EXERCISE
Below are the records. Retype exactly the lines between the lines holding "trainParamsOk p = true" and "(memNat s.lpddr a 4 = 0", inclusive.

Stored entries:
+ + + + +

/-- R221: a control request of the function that owns the context goes to the camera when none is outstanding; the
reply completes it OK with outcome 0 and the reply's bytes, the end of its time with outcome 1. -/
def Obligations.CameraControlAnswers : Prop :=
  ∀ (s : State) (r : Req) (k : Ctx) (settle : Bool) (addr : Word) (len : BitVec 7) (data : List Byte),
    let x := s.context k.val
    let free := ((((s.mbox (fwMbox s r.sender.toNat)).msgs.find? (carriesControl r)).map (fun e => e.stale)).getD
      false) = false ∧ senderFn s r.sender.toNat = k.val + 1 ∧ serving s = true ∧ s.mgmt.hold = .none ∧
      x.resetting = false ∧ x.ctrl = none ∧ x.ctrlQueue = [] ∧
      s.get .cxpLaneState (s.get .cxpSrcMaster k.val) = lnUp
    (free → (∃ t, exec (.cameraControlRead r k settle addr len) s = .next t ∧
        (t.context k.val).ctrl = some ⟨r, false, settle, addr, [BitVec.ofNat 8 len.toNat]⟩ ∧
        t.tx = .control k.val false addr [BitVec.ofNat 8 len.toNat] :: s.tx) ∧
      (∃ t, exec (.cameraControlWrite r k settle addr data) s = .next t ∧
        (t.context k.val).ctrl = some ⟨r, true, settle, addr, data.take 56⟩ ∧
        t.tx = .control k.val true addr (data.take 56) :: s.tx)) ∧
    (∀ c, x.ctrl = some c → x.ctrlQueue = [] →
      (∃ t, exec (.cameraReply k data) s = .next (answer t c.req cOk ((0 : Word) ::
          (List.range 5).map (fun i => BitVec.ofNat 32 (leNat ((data.drop (4 * i)).take 4))))) ∧
        (t.context k.val).ctrl = none) ∧
      (∃ t, exec (.cameraReplyTimeout k) s = .next (answer t c.req cOk ((1 : Word) :: List.replicate 5 0)) ∧
        (t.context k.val).ctrl = none))

/-- R13, R163 and R251: PIPE_STAGE queues a copy, whose end puts the image at its bank and completes OK; PIPE_APPLY
registers the switch of a bank at its line. R13: an apply is used from the line it names, or from the first line that
has not begun where that is later; it is the one apply pending for its target. -/
def Obligations.PipeBanksAreStagedAndApplied : Prop :=
  (∀ (s : State) (r : Req) (k : Ctx) (target : Fin 4) (bank : Fin 2) (addr size : Nat) (line : BitVec 48),
      let u := takeRequest s r
      let n := k.val
      (served s r false false → mayContext u r n = true → (u.context n).resetting = false → bankActive u n target.val bank.val = false →
        bankPending u n target.val bank.val = false → bankStaging u n target.val bank.val = false →
        imageBad u n target.val (memBytes u.lpddr addr size) = false →
        ∃ t, exec (.pipeStage r k target bank addr size) s = .next t ∧
          (t.context n).stages = (u.context n).stages ++ [⟨target.val, bank.val, addr, size, r⟩] ∧
          { t with ctxs := u.ctxs } = u) ∧
      (∀ e es, memoriesCanonical s → (s.context n).stages = e :: es →
        ∃ t, exec (.pipeStageDone k) s = .next (answer t e.req cOk []) ∧ (t.context n).stages = es ∧
          (e.target = 3 → (t.context n).paramBlocks.get [] e.bank = memBytes s.lpddr e.addr e.size ∧ t.galley = s.galley) ∧
          (e.target ≠ 3 → memBytes t.galley (bankAddr s n e.target e.bank) e.size = memBytes s.lpddr e.addr e.size ∧
            ∀ a, (a < bankAddr s n e.target e.bank ∨ bankAddr s n e.target e.bank + e.size ≤ a) →
              memRead t.galley a = memRead s.galley a)) ∧
      (served s r false false → mayContext u r n = true → (u.context n).resetting = false →
        bankStaging u n target.val bank.val = false → (target.val = 2 → meshTooLarge u n bank.val = false) →
        exec (.pipeApply r k target bank line) s =
          .next (applyBank u n target.val bank.val line.toNat (some r)))) ∧
  (∀ (s : State) (k target bank line : Nat) (req : Option Req),
      ((applyBank s k target bank line req).context k).applies.get none target = some ⟨bank, lineUsed s k line, req⟩ ∧
        (lineDiff line (firstUnbegun s k) < 0 → lineUsed s k line = firstUnbegun s k) ∧
        (0 ≤ lineDiff line (firstUnbegun s k) → lineUsed s k line = line) ∧
        (∀ u, u ≠ target → ((applyBank s k target bank line req).context k).applies.get none u =
          (s.context k).applies.get none u))

/-- R262 and R264: REPLAY_START holds a replay that begins at its start line, REPLAY_STOP lets it end at the next hit,
and prefetch, once the bucket of its chase has paid for the entry (log entry 98), puts it behind those that wait, at most
16; of the module only that chase and the context change. R265, R269 and R271: TRAIN_START starts a feeder on a RUNNING
chase, TRAIN_STOP ends it after the batch being filled; a fill marks its buffer ready with its epoch and batch numbers
and no more records than the batch holds, and waits for a buffer that is not free. -/
def Obligations.ReplayAndTrainingRun : Prop :=
  (∀ (s : State) (r : Req) (k : Ctx) (addr size : Nat) (start : BitVec 48) (looped : Bool),
      let u := takeRequest s r
      let n := k.val
      let f : RecFile := ⟨addr, size⟩
      (served s r false false → mayContext u r n = true → u.flag .ctxBound n = true → (u.context n).resetting = false →
        (u.context n).replay = none → f.check u = none →
        (u.get .galDepth n + 16) * u.get .galStride n ≤ u.get .galLimit n * 64 →
        (∃ i, nextRun f u 0 = some i ∧ (f.entry u i).count ≠ 0 ∧ runMatches u n f (f.entry u i) = true) →
        ∃ t p, exec (.replayStart r k addr size start looped) s = .next (answer t r cOk []) ∧
          (t.context n).replay = some p ∧ p.start = start.toNat ∧ p.looped = looped ∧ p.begun = false ∧ p.buf = []) ∧
      (∀ p, served s r false false → mayContext u r n = true → (u.context n).resetting = false →
        (u.context n).replay = some p →
        ∃ t, exec (.replayStop r k) s = .next (answer t r cOk []) ∧
          (t.context n).replay = some { p with stopping := true }) ∧
      (∀ p, (s.context n).replay = some p → p.buf.length ≤ 16 →
        ∃ t q, exec (.replayPrefetch k) s = .next t ∧ (t.context n).replay = some q ∧ q.buf.length ≤ 16 ∧
          (∀ i, i < p.buf.length → q.buf[i]? = p.buf[i]?) ∧
          { t with ctxs := s.ctxs, chases := s.chases } = s ∧
          (∀ s1 q0, p.ended = false → p.buf.length < 16 → chargePrefetch s n p = some (s1, q0, true) →
            q = q0.fetch s n ∧ t.chases = s1.chases))) ∧
  (∀ (s : State) (r : Req) (n : ChaseNo) (p : TrainParams) (arrival : List Nat),
      let u := takeRequest s r
      let k := n.val
      (served s r false false → mayChase u r k = true → u.get .chState k = chRunning → (u.chase k).trainer = none →
        trainParamsOk p = true → (trainFile p).check u = none →
        ∃ t tr, exec (.trainStart r n p) s = .next (answer t r cOk []) ∧ (t.chase k).trainer = some tr ∧ tr.p = p ∧
          tr.epoch = p.firstEpoch.toNat ∧ tr.batch = 0 ∧ tr.stopping = false ∧ t.get .trnState k = 1) ∧
      (∀ tr, served s r false false → mayChase u r k = true → (u.chase k).trainer = some tr →
        ∃ t, exec (.trainStop r n) s = .next (answer t r cOk []) ∧
          (t.chase k).trainer = some { tr with stopping := true }) ∧
      (∀ tr, memoriesCanonical s → (s.chase k).trainer = some tr →
        let a := tr.p.ringAddr + tr.buf * (64 + tr.p.batch * entryBytes tr.p)
        (memNat s.lpddr a 4 ≠ 0 → exec (.batchFill n arrival) s = .next (s.put .trnState k 2)) ∧
        (memNat s.lpddr a 4 = 0 → ∃ t, exec (.batchFill n arrival) s = .next t ∧ memNat t.lpddr a 4 = 1 ∧
          memNat t.lpddr (a + 4) 4 = tr.epoch % 2 ^ 32 ∧ memNat t.lpddr (a + 8) 4 = tr.batch % 2 ^ 32 ∧
          memNat t.lpddr (a + 12) 4 ≤ tr.p.batch ∧ (tr.stopping = true → (t.chase k).trainer = none) ∧
          t.sram = s.sram ∧ t.galley = s.galley ∧ ∀ b, b < a → memRead t.lpddr b = memRead s.lpddr b)))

+ + + + +

ANSWER BELOW
        trainParamsOk p = true → (trainFile p).check u = none →
        ∃ t tr, exec (.trainStart r n p) s = .next (answer t r cOk []) ∧ (t.chase k).trainer = some tr ∧ tr.p = p ∧
          tr.epoch = p.firstEpoch.toNat ∧ tr.batch = 0 ∧ tr.stopping = false ∧ t.get .trnState k = 1) ∧
      (∀ tr, served s r false false → mayChase u r k = true → (u.chase k).trainer = some tr →
        ∃ t, exec (.trainStop r n) s = .next (answer t r cOk []) ∧
          (t.chase k).trainer = some { tr with stopping := true }) ∧
      (∀ tr, memoriesCanonical s → (s.chase k).trainer = some tr →
        let a := tr.p.ringAddr + tr.buf * (64 + tr.p.batch * entryBytes tr.p)
        (memNat s.lpddr a 4 ≠ 0 → exec (.batchFill n arrival) s = .next (s.put .trnState k 2)) ∧
        (memNat s.lpddr a 4 = 0 → ∃ t, exec (.batchFill n arrival) s = .next t ∧ memNat t.lpddr a 4 = 1 ∧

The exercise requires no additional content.